Note that for the second participant, the forward lag (ordinary function) already worked well. I also asked for the backwards calculation for that and that gave a zero lag but still a reasonable cross-correlation. And in that case, perhaps, the code is correct but for some reason, the second signal for the first participant really shouldn't be shifted backwards?

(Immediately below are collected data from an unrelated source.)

/-- The rank that serves a user rank: itself, or a spare of S8 (spec/05, R93; spec/18, R355, R358). -/
def redirect (s : Sled) (st r : Nat) : Nat × Nat :=
  let viaMap := (List.range 4).find? fun k => spareEnt s k = some { stack := st, rank := r }
  let (st1, r1) := match viaMap with
    | some k => (8, k)
    | none => (st, r)
  match cutOver s st1 r1 with
  | some k => (8, k)
  | none => (st1, r1)

/-- Coordinates after redirection. -/
def Coord.redirected (s : Sled) (c : Coord) : Coord :=
  let (st, r) := redirect s c.stack c.rank
  { c with stack := st, rank := r }

/-- The place in the memory of a local address of DRAM, a scratchpad or the stream state SRAM; none where
the address is unmapped or its island does not run (spec/01 R15; spec/03 R71; spec/05 R96). -/
def placeOf (s : Sled) (a : Nat) : Option Nat :=
  if a < 2 ^ 39 then
    match translate s a with
    | some (c, _) => if islRuns s (iMC c.stack) then some (c.redirected s).phys else none
    | none => none
  else match scratchOf a with
    | some v => if islRuns s (iVC v) then some (2 ^ 40 + a) else none
    | none =>
      if 0x8200000000 ≤ a ∧ a < 0x8204000000 then
        if islRuns s iSTE then some (2 ^ 40 + a) else none
      else none

/-! ## ECC and poison (spec/09) -/

/-- What an aligned 32-byte word holds beside its data. -/
def eClean : Nat := 0
def eSingle : Nat := 1
def eFresh : Nat := 2
def ePoison : Nat := 3

/-- State of the word at place `p`. -/
def eccAt (s : Sled) (p : Nat) : Nat := fget s.ecc 0 (p / 32)

/-- The bytes of a poisoned word (spec/09, R172): 0x7FC0 throughout. -/
def poisonBytes : List Byte := leBytes 32 (0x7FC07FC07FC07FC0 * (2 ^ 192 + 2 ^ 128 + 2 ^ 64 + 1))

/-- Make the word at place `p` poisoned. -/
def poisonAt (p : Nat) (s : Sled) : Sled :=
  { s with mem := memWrite s.mem (p / 32 * 32) poisonBytes, ecc := fset s.ecc 0 (p / 32) ePoison }

/-- A DRAM object ID (spec/18, Table 18-2). -/
def dramObj (c : Coord) : Nat := c.bank + c.rank * 16 + c.chan * 64 + c.stack * 1024 + c.row * 2 ^ 14

/-- A record about a DRAM word. -/
def recDram (code : Nat) (c : Coord) : Rec :=
  { mkRec code (iMC c.stack) with object := dramObj c, ext := c.col }

/-! ### Spares (spec/18, R350, R351) -/

/-- Rank `r` of channel `c` of a stack has passed training: steps 1 to 5, or verification (spec/07, R130, R131). -/
def trained (s : Sled) (st c r : Nat) : Bool :=
  let m := fget (fget s.mcs {} st).passed 0 (c * 4 + r)
  bitAt m 6 || (m &&& 0x3E) = 0x3E

/-- A migration into spare `k`, if one has been started. -/
def migInto (s : Sled) (k : Nat) : Option (Nat × Mig) :=
  (List.range 9).findSome? fun st =>
    match (fget s.mcs {} st).mig with
    | some m => if m.spare = k then some (st, m) else none
    | none => none

/-- Spare rank `k` is available: it has passed training, is not withdrawn and replaces no rank (R351). -/
def spareFree (s : Sled) (k : Nat) : Bool :=
  !bitAt s.kpr.badSpares k && (List.range 16).all (fun c => trained s 8 c k) &&
  (spareEnt s k).isNone && (migInto s k).isNone

/-- A rank of a stack is replaced already, or its migration is running or pending. -/
def spareTaken (s : Sled) (st r : Nat) : Bool :=
  s.kpr.pendingMig.any (fun p => p.1 = st && p.2.1 = r) ||
  (match (fget s.mcs {} st).mig with
   | some m => m.rank = r && !m.abort
   | none => false) ||
  (List.range 4).any (fun k => spareEnt s k = some { stack := st, rank := r })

Below is the output for the second participant in case that helps:
Processing data for participant 25919... Data type of index for participant 25919: datetime64[ns] Data type of index for participant 25919: datetime64[ns] 3788001 3788001 Maximum Correlation Value for participant 25919: 0.6311162750258501 Index of Maximum Correlation Value for participant 25919: 266 Maximum -backwards- Correlation Value for participant 25919: 0.5906250524659878 Index of Maximum -backwards- Correlation Value for participant 25919: 0
To find the possibility that signal2 should be shifted backwards for the best cross-correlation, I first put signal2 and then signal1 into the function and that did not work out for the first participant (based on visualizations where, without adjusting for any lags yet, the second signal (Red) always comes a bit before signal1.
Also, in case anyone directs me to this question page https://stackoverflow.com/questions/63491991/how-to-use-the-ccf-method-in-the-statsmodels-library#:~:text=The%20statsmodels%20ccf%20function%20only,input%20series%20and%20the%20output.
I already tried
corr_backwards = sm.tsa.stattools.ccf(signal2, signal1, adjusted=False)[::-1]
and
corr_backwards = sm.tsa.stattools.ccf(signal1[::-1], signal2[::-1], adjusted=False)[::-1]
and these give cross-correlation values of 0 and does not make sense for any participant.